What to do:
Write the entries out in full, matching them exactly.

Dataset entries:

========================================

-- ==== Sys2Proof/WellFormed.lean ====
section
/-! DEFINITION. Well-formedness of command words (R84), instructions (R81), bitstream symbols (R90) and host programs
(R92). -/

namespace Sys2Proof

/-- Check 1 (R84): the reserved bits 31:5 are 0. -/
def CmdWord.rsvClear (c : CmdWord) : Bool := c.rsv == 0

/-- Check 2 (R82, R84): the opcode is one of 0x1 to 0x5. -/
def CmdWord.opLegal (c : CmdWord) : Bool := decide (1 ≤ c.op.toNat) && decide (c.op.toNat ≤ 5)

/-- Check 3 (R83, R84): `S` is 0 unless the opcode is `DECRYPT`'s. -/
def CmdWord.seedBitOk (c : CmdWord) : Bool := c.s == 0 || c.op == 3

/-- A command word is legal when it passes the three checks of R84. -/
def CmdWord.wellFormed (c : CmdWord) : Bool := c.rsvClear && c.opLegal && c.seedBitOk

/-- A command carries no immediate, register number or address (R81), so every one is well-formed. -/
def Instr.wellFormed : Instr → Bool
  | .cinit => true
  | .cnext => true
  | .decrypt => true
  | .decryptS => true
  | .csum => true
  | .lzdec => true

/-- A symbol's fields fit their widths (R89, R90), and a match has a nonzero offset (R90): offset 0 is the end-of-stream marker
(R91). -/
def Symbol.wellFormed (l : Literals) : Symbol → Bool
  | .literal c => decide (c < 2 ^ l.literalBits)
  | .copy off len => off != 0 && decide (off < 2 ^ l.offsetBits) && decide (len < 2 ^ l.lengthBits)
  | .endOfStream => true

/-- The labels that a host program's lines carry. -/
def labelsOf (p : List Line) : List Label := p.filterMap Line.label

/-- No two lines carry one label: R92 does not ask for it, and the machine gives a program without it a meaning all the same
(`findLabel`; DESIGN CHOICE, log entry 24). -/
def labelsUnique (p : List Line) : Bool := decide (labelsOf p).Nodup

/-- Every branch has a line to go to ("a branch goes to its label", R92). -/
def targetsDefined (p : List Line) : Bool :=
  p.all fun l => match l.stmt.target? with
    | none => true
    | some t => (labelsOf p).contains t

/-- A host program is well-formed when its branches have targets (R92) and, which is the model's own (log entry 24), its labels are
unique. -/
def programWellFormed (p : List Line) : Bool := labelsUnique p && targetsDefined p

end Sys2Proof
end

========================================

Answer to the problem:
-- ==== Sys2Proof/WellFormed.lean ====
section
/-! DEFINITION. Well-formedness of command words (R84), instructions (R81), bitstream symbols (R90) and host programs
(R92). -/

namespace Sys2Proof

/-- Check 1 (R84): the reserved bits 31:5 are 0. -/
def CmdWord.rsvClear (c : CmdWord) : Bool := c.rsv == 0

/-- Check 2 (R82, R84): the opcode is one of 0x1 to 0x5. -/
def CmdWord.opLegal (c : CmdWord) : Bool := decide (1 ≤ c.op.toNat) && decide (c.op.toNat ≤ 5)

/-- Check 3 (R83, R84): `S` is 0 unless the opcode is `DECRYPT`'s. -/
def CmdWord.seedBitOk (c : CmdWord) : Bool := c.s == 0 || c.op == 3

/-- A command word is legal when it passes the three checks of R84. -/
def CmdWord.wellFormed (c : CmdWord) : Bool := c.rsvClear && c.opLegal && c.seedBitOk

/-- A command carries no immediate, register number or address (R81), so every one is well-formed. -/
def Instr.wellFormed : Instr → Bool
  | .cinit => true
  | .cnext => true
  | .decrypt => true
  | .decryptS => true
  | .csum => true
  | .lzdec => true

/-- A symbol's fields fit their widths (R89, R90), and a match has a nonzero offset (R90): offset 0 is the end-of-stream marker
(R91). -/
def Symbol.wellFormed (l : Literals) : Symbol → Bool
  | .literal c => decide (c < 2 ^ l.literalBits)
  | .copy off len => off != 0 && decide (off < 2 ^ l.offsetBits) && decide (len < 2 ^ l.lengthBits)
  | .endOfStream => true

/-- The labels that a host program's lines carry. -/
def labelsOf (p : List Line) : List Label := p.filterMap Line.label

/-- No two lines carry one label: R92 does not ask for it, and the machine gives a program without it a meaning all the same
(`findLabel`; DESIGN CHOICE, log entry 24). -/
def labelsUnique (p : List Line) : Bool := decide (labelsOf p).Nodup

/-- Every branch has a line to go to ("a branch goes to its label", R92). -/
def targetsDefined (p : List Line) : Bool :=
  p.all fun l => match l.stmt.target? with
    | none => true
    | some t => (labelsOf p).contains t

/-- A host program is well-formed when its branches have targets (R92) and, which is the model's own (log entry 24), its labels are
unique. -/
def programWellFormed (p : List Line) : Bool := labelsUnique p && targetsDefined p

end Sys2Proof
end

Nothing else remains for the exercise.